Efficiency gains from coordination of hospital and community services in Norway


Improved care coordination between hospitals and community health services helped to deliver better and cheaper services inTrondheim. To enable a quick transition of patients out of hospital, the Søbstad Helsehus unit has employed a larger number of medical staff than is usual in a nursing home. Patients enjoy better outcomes than others with similar care needs receiving treatment in a more conventional structure– as measured for example by lower re-admissions (19% versus 36%) and lower mortality rates after one year (8% versus 31%). After six months of stay at Søbstad unit, a quarter of patients were able to live independent lives, against only 10 percent of those who were treated in the hospital setting.
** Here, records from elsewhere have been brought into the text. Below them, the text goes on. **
-- ==== Sys2Proof/Machine/FaultOps.lean ====
section
/-! DEFINITION. Raising a fault (R369 to R376), abandoning a pass (R219 to R221), breaking a skein (R312, R313) and the
fatal state: shared by every command that a fault can come out of. -/

namespace Sys2Proof.Machine

/-! ### Records -/

/-- Where a fault arises: its reporter (compute dies 0 to 11, I/O dies 12 to 15), and the core and engine fields of its
record (R370). -/
structure Src where
  reporter : Nat
  core : BitVec 16
  engine : Byte
  deriving DecidableEq, Repr

/-- An engine of a core. -/
def Src.eng (c : Nat) (e : Eng) : Src := ⟨coreDie c, BitVec.ofNat 16 c, BitVec.ofNat 8 e.num⟩
/-- A core, with no engine. -/
def Src.core' (c : Nat) : Src := ⟨coreDie c, BitVec.ofNat 16 c, 0xFF⟩
/-- An I/O die. -/
def Src.io (n : Nat) : Src := ⟨12 + n, BitVec.ofNat 16 (0x1000 + n), 0xFF⟩
/-- No core and no engine: IO0 reports. -/
def Src.none' : Src := ⟨12, 0xFFFF, 0xFF⟩

/-- Class of a fault (table "Fault cause codes", R371); `multi`: a skein of two or more members is formed. -/
def classOf (cause : Cause) (detail : Byte) (multi : Bool) : FaultClass :=
  match cause with
  | .eccCorrected => .corrected
  | .linkDown => if detail = 0x80 then .fatal else if detail = 0x91 then .corrected else .contained
  | .thermalLimit => if detail = 0x02 then .fatal else if multi then .contained else .corrected
  | .powerLimit => if detail = 0x02 then .fatal else if multi then .contained else .corrected
  | .clockFault => if detail = 0x03 then .contained else .fatal
  | .controlParity => if detail = 0x84 || detail = 0xA1 || detail = 0xA2 then .fatal else .contained
  | _ => .contained

/-- The fault counts towards fencing (table "Fault cause codes", column "Counts"). -/
def countsFor (cause : Cause) (detail : Byte) : Bool :=
  match cause with
  | .eccUncorrectable => true
  | .checkLaneMismatch => true
  | .residueMismatch => true
  | .signatureMismatch => true
  | .marginCritical => true
  | .controlParity => detail == 0x05 || detail == 0x81 || detail == 0x83
  | _ => false

/-- The record of a fault that touches a pass, or none (R370). -/
def State.mkRecord (s : State) (src : Src) (cause : Cause) (detail : Byte) (cls : FaultClass) (p : Option Pass) :
    FaultRecord :=
  { timebase := s.clk.timebase, frame := s.clk.frame, core := src.core, engine := src.engine, cause := cause,
    detail := detail, cls := cls,
    attempt := (match p with | some p => BitVec.ofNat 8 p.attempt | none => 0xFF),
    function := (match p with | some p => BitVec.ofNat 8 p.fn.val | none => 0x80),
    pass := (match p with | some p => p.number | none => 0), seq := 0 }

/-- The 32 bytes of a record (table "Fault record"). -/
def FaultRecord.bytes (r : FaultRecord) : List Byte :=
  leBytes 8 r.timebase.toNat ++ leBytes 8 r.frame.toNat ++ leBytes 2 r.core.toNat ++
    [r.engine, r.cause.code, r.detail, r.cls.code, r.attempt, r.function] ++ leBytes 4 r.pass.toNat ++
    leBytes 4 r.seq.toNat

/-- Records queued at a reporter (R369). -/
def State.reporter (s : State) (n : Nat) : List FaultRecord := AMap.get [] s.chk.reporters n

/-- Queue a record; a full reporter keeps its 16 and counts the fault (R369). -/
def State.queueRecord (s : State) (n : Nat) (r : FaultRecord) : State :=
  let q := s.reporter n
  if 16 ≤ q.length then { s with chk := { s.chk with lost := satInc 32 s.chk.lost } }
  else { s with chk := { s.chk with reporters := AMap.set [] s.chk.reporters n (q ++ [r]) } }

/-- The record that decides a completion: the lowest timebase, then core, then engine (R372). -/
def firstRecord (a b : FaultRecord) : FaultRecord :=
  let key (r : FaultRecord) : Nat := (r.timebase.toNat * 2 ^ 16 + r.core.toNat) * 2 ^ 8 + r.engine.toNat
  if key b < key a then b else a
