-- ==== Sys2Proof/Machine/Local.lean ====
section
/-! DEFINITION. What one instruction of an engine works with: cycles and the guard (R289, R290), registers with result
latency (R94, R131), bobbins (R179 to R186), port claims (R168 to R173) and local memory accesses (R161, R177). -/

namespace Sys2Proof.Machine

/-! ### Cycles -/

/-- Kernel cycle `l` clocked work cycles after cycle `t`, in an engine that has waited `w` cycles in the frame of `t`: the
guard at the frame's end passes in between (R289, R290). -/
def workAfter (w t l : Nat) : Nat :=
  let room := 3136 + w - t % 3200
  if l < room then t + l
  else 3200 * (t / 3200 + 1 + (l - room) / 3136) + (l - room) % 3136

/-! ### Registers -/

/-- Value that an instruction issued in cycle `t` reads: the latest result due by then, the later-issued one of equal
cycles (R94, R131). -/
def TReg.view {α : Type} (r : TReg α) (t : Nat) : α :=
  ((r.pend.filter fun p => decide (p.1 ≤ t)).foldl
    (fun (a : Nat × α) p => if a.1 ≤ p.1 then p else a) (0, r.base)).2

/-- A result issued in cycle `t` that is visible from cycle `due`. -/
def TReg.put {α : Type} (r : TReg α) (t due : Nat) (v : α) : TReg α :=
  { base := r.view t, pend := (r.pend.filter fun p => decide (t < p.1)) ++ [(due, v)] }

/-- Every result has become visible. -/
def TReg.land {α : Type} (r : TReg α) : TReg α :=
  { base := (r.pend.foldl (fun (a : Nat × α) p => if a.1 ≤ p.1 then p else a) (0, r.base)).2, pend := [] }

/-- Apply a vector result to 64 lanes (R98). -/
def applyVec (l : List W32) (p : VPend) : List W32 :=
  if p.lane0 then nth 0 p.lanes 0 :: l.drop 1 else p.lanes

/-- Insert a vector result by due cycle; equal cycles keep issue order. -/
def insVPend (p : VPend) : List VPend → List VPend
  | [] => [p]
  | q :: t => if p.due < q.due then p :: q :: t else q :: insVPend p t

/-- Lanes that an instruction issued in cycle `t` reads (R94). -/
def VReg.view (r : VReg) (t : Nat) : List W32 :=
  (r.pend.filter fun p => decide (p.due ≤ t)).foldl applyVec (padTo 64 0 r.base)

/-- Lanes without trailing zeros: the canonical form of a settled vector register. -/
def trimLanes (l : List W32) : List W32 := (l.reverse.dropWhile (· == 0)).reverse

/-- A vector result issued in cycle `t`. -/
def VReg.put (r : VReg) (t : Nat) (p : VPend) : VReg :=
  { base := trimLanes (r.view t), pend := insVPend p (r.pend.filter fun q => decide (t < q.due)) }

/-- Every vector result has become visible. -/
def VReg.land (r : VReg) : VReg := { base := trimLanes (r.pend.foldl applyVec (padTo 64 0 r.base)), pend := [] }

/-! ### The instruction in hand -/

/-- An event of the table "Counter events": `n` per cycle in `len` cycles from `start`. -/
structure Ev where
  code : Nat
  start : Nat
  len : Nat
  n : Nat
  deriving DecidableEq, Repr

/-- Where and when an instruction executes: core, engine, pass, the cycle in which it reached the head, its queue cycle,
the cycle whose scalar and address registers it reads (`issueAt` brings it up to the queue cycle), the cycles waited under
R184 in that frame, the ledger column of the wait before it. -/
structure Ctx where
  c : Nat
  e : Eng
  job : Job
  head : Nat
  t : Nat
  r : Nat
  w : Nat
  col : Nat
  deriving DecidableEq, Repr

/-- Cycle `l` work cycles after the queue cycle. -/
def Ctx.at (x : Ctx) (l : Nat) : Nat := workAfter x.w x.t l

/-- What an instruction has done so far: the state, the cycle by which its accesses complete, the port cycles it has
used, its events, the corrected errors it has met. -/
structure Work where
  s : State
  fin : Nat
  claims : List Claim
  evs : List Ev
  recs : List (Cause × Byte)
  /-- Last scheduled warp arrivals, by distance (R195, R196). -/
  far : List (Nat × Nat)
  /-- Faults that the instruction raises in later cycles, or behind it (R88, R99, R136, R173, R229, R238, R460). -/
  late : List TFault
  deriving DecidableEq, Repr
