-- ==== Sys2Proof/Machine/Exec.lean ====
section
/-! DEFINITION. How an engine issues one instruction: signature, ledger, claims and dye (R128, R142, R173, R436, R443). -/

namespace Sys2Proof.Machine

/-! ### Issue -/

/-- One step of the dye LFSR, Galois form with mask 0x8020_0003 (R443). -/
def lfsrStep (v : W32) : W32 := if bitAt v 0 then (v >>> 1) ^^^ 0x80200003 else v >>> 1

/-- Payload of a dye record up to the completion cycle (table "Dye record payload"). -/
def dyeBytes (x : Ctx) (op : Nat) (pc : BitVec 15) (flags : Byte) (p : Option Pass) (exec : Nat) : List Byte :=
  leBytes 2 x.c ++ leBytes 1 x.e.num ++ leBytes 1 op ++
    leBytes 2 (pc.toNat + (if 24576 ≤ pc.toNat then 2 ^ 15 else 0)) ++ [flags] ++
    leBytes 1 (match p with | some p => p.attempt | none => 0) ++
    leBytes 4 (match p with | some p => p.number.toNat | none => 0) ++ leBytes 2 x.job.kernel ++ [0, 0] ++
    leBytes 4 x.head ++ leBytes 4 x.t ++ leBytes 4 exec

/-- The dye rate of OBS_DYE. -/
def State.dyeRate (s : State) : Nat := s.pf .obsDye 0 5

/-- The next instruction of an engine is dyed (R443). -/
def State.dyed (s : State) (q : Engine) : Bool :=
  s.dyeRate != 0 && (lfsrStep q.lfsr).toNat % 2 ^ s.dyeRate == 0

/-- Land and forget what no engine of the core can meet any more: writes and port claims before the horizon; the faults that
fall due before it are raised. -/
def State.tidy (s : State) (c : Nat) : State :=
  let h := (s.core c).horizon
  ((s.settle c h).updCore c fun k => { k with claims := k.claims.filter fun o => decide (h ≤ o.last) }).ripen c h

/-- The plain end of an instruction: the next word issues one cycle later. -/
def finish (x : Ctx) (w : Work) : Issued :=
  { x := x, w := w, nxt := x.at 1, pc := none, fold := true, exec := x.t, remote := none }

/-- Raise the corrected errors that an instruction of cycle `t` has met. -/
def State.raiseRecs (s : State) (c : Nat) (e : Eng) (t : Nat) (recs : List (Cause × Byte)) : State :=
  recs.foldl (fun s r => (s.raiseEng c e r.1 r.2).count c none 0x19 t 1 1) s

/-- The queue after an instruction has issued: program counter, signature, LFSR, next and completion cycles. -/
def Engine.advance (q : Engine) (i : Issued) : Engine :=
  { q with pc := (match i.pc with | some p => p | none => q.pc + 1),
           sig := if i.fold then crc32cFold q.sig (leBytes 2 q.pc.toNat) else q.sig,
           lfsr := lfsrStep q.lfsr, next := i.nxt, done := max q.done (max i.w.fin i.x.t),
           doneFar := i.w.far.foldl (fun m d => AMap.upd 0 m d.1 (max d.2)) q.doneFar, wait := none }

/-- Commit an issued instruction: claims, queue, ledger, events, dye, corrected errors, the faults that fall due. `plan` marks
NOP and PAD. -/
def commit (i : Issued) (op : Nat) (plan : Bool) : State :=
  let x := i.x
  let c := x.c
  let q0 := (i.w.s.core c).engine x.e
  let s := i.w.s.updEngine c x.e fun q => q.advance i
  let s := s.updCore c fun k => { k with claims := k.claims ++ i.w.claims, faults := k.faults ++ i.w.late }
  let s := s.ledger c x.e x.col x.head (x.t - x.head)
  let s := s.ledger c x.e (if plan then 1 else 0) x.t 1
  let s := s.ledger c x.e 1 (x.t + 1) (i.nxt - (x.t + 1))
  let s := i.w.evs.foldl (fun s v => s.count c (some x.e.num) v.code v.start v.len v.n) s
  let body := dyeBytes x op q0.pc (if i.remote.isSome then 2 else 0) (s.pass x.job.pass) i.exec
  let s := if s.dyed q0 then
      match i.remote.filter fun o => (AMap.get none s.ops o).isSome with
      | some o =>
        { s with ops := AMap.upd none s.ops o fun v => v.map fun v => { v with dye := some body } }
      | none => s.traceTo x.job.fn 0x10 (BitVec.ofNat 8 x.job.fn.val) (body ++ leBytes 4 (max i.w.fin x.t))
    else s
  (s.raiseRecs c x.e x.t i.w.recs).tidy c

/-- Insert a cycle into an ascending list without repeats. -/
def insCycle (n : Nat) : List Nat → List Nat
  | [] => [n]
  | d :: l => if n < d then n :: d :: l else if n = d then d :: l else d :: insCycle n l

/-- Cycles after `t` in which results of the engine's scalar and address registers fall due, ascending. -/
def Engine.dues (q : Engine) (t : Nat) : List Nat :=
  let all := (q.sregs.flatMap fun kv => kv.2.pend.map (·.1)) ++ (q.aregs.flatMap fun kv => kv.2.pend.map (·.1))
  (all.filter fun d => decide (t < d)).foldl (fun l d => insCycle d l) []

/-- Issue of an instruction that may wait at the head: it reads its scalar and address registers in its queue cycle (R70,
R92, R128), so what it does is found anew with each result that falls due before it issues. -/
def issueAt (body : Ctx → Work → Except Halt Issued) (x : Ctx) (w : Work) : List Nat → Except Halt Issued
  | [] => body x w
  | d :: l =>
    match body x w with
    | .ok i => if i.x.r < d ∧ d ≤ i.x.t then issueAt body { x with r := d } w l else .ok i
    | .error (.hold k) =>
      match issueAt body { x with r := d } w l with
      | .ok i => if d ≤ i.x.t then .ok i else .error (.hold k)
      | .error _ => .error (.hold k)
    | .error (.cut y v) => if y.r < d ∧ d ≤ y.t then issueAt body { x with r := d } w l else .error (.cut y v)
    | .error h => .error h

/-- Faults of an instruction word in its queue cycle (R129, R177): of an uncorrectable word and a parity error in one cycle,
the error of the word has the lower cause value (R157). The flag: both hold. -/
def State.wordFault (s : State) (c : Nat) (e : Eng) : Option (Cause × Byte × Bool) :=
  let q := (s.core c).engine e
  let parity := q.upset == some .issueParity
  if eccWorst s.ecc 8 (absAddr 3 c (8 * q.pc.toNat)) 8 = some .uncorrectable then some (.eccUncorrectable, 0x73, parity)
  else if parity then some (.controlParity, 0x05, false)
  else none

/-- An instruction stops in its queue cycle: what it has met is recorded, the check has caught the transient fault that it
found (R364), and the dye record shows no completion (R443). -/
def State.stopAt (s : State) (c : Nat) (e : Eng) (op : Nat) (x : Ctx) (cause : Cause) (detail : Byte) (part : Option Work) : State :=
  let q := (s.core c).engine e
  let s := match part with
    | none => s
    | some p => (p.evs.filter fun (v : Ev) => v.code == 0x0C || v.code == 0x17).foldl (fun s (v : Ev) =>
        s.count c (some e.num) v.code v.start v.len v.n) (p.s.raiseRecs c e q.next p.recs)
  let s := if cause = .residueMismatch ∨ cause = .checkLaneMismatch
    then s.updEngine c e fun q => { q with upset := none } else s
  let body := dyeBytes x op q.pc 5 (s.pass x.job.pass) q.next ++ leBytes 4 0xFFFFFFFF
  let s := if s.dyed q then s.traceTo x.job.fn 0x10 (BitVec.ofNat 8 x.job.fn.val) body else s
  s.stopFault c e q.next cause detail

/-- An engine runs one instruction word with its meaning. Nothing happens while the core runs no pass or the engine does
not issue (R128, R238); a fused-off engine drops the word (R159); an error of the word stops it (R129, R177). -/
def runInstr (s : State) (c : CoreId) (e : Eng) (op : Nat) (plan : Bool)
    (body : Ctx → Work → Except Halt Issued) : State :=
  let s := s.vectors c.val ((s.engine c.val e).next + 6)
  let k := s.core c.val
  let q := k.engine e
  if !s.present e then s.raiseEng c.val e .absentEngine 0x02
  else
    match k.job with
    | none => s
    | some j =>
      if q.mode ≠ .running || k.svc ≠ .inService then s
      else match s.wordFault c.val e with
      | some (cause, detail, both) =>
        let s := if q.upset = some .issueParity then s.updEngine c.val e fun q => { q with upset := none } else s
        (if both then s.count c.val (some e.num) 0x0C q.next 1 1 else s).stopFault c.val e q.next cause detail
      | none =>
        let s := if (eccWorst s.ecc 8 (absAddr 3 c.val (8 * q.pc.toNat)) 8).isSome && q.wait.isNone
          then s.raiseRecs c.val e q.next [(.eccCorrected, 0x73)] else s
        let x : Ctx := { c := c.val, e := e, job := j, head := q.next, t := q.next, r := q.next,
                         w := AMap.get 0 q.waited (q.next / 3200), col := 2 }
        let w : Work := { s := s, fin := q.next, claims := [], evs := [], recs := [], far := [], late := [] }
        match issueAt body x w (q.dues q.next) with
        | .ok i => commit i op plan
        | .error (.cut x w) => commit (finish x w) op plan
        | .error (.hold kind) => s.updEngine c.val e fun q => { q with wait := some (kind, q.next) }
        | .error (.stop cause detail part) => s.stopAt c.val e op x cause detail part

end Sys2Proof.Machine
end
In addition, the cost of stay at Søbstad was significantly lower. This and similar findings suggest the potential efficiency gains that could stem from better care coordination, for example at the interface between hospital and community health-services. The 2010 White Paper “The Coordination Reform” outlines proposals to “provide proper treatment, at the right place and right time”. The reform will address three main challenges in the Norwegian health system: patients’ need for better coordinated health services; the inadequacy of disease-prevention initiatives; and the need to address changes in epidemiological patterns due to the demographic evolution.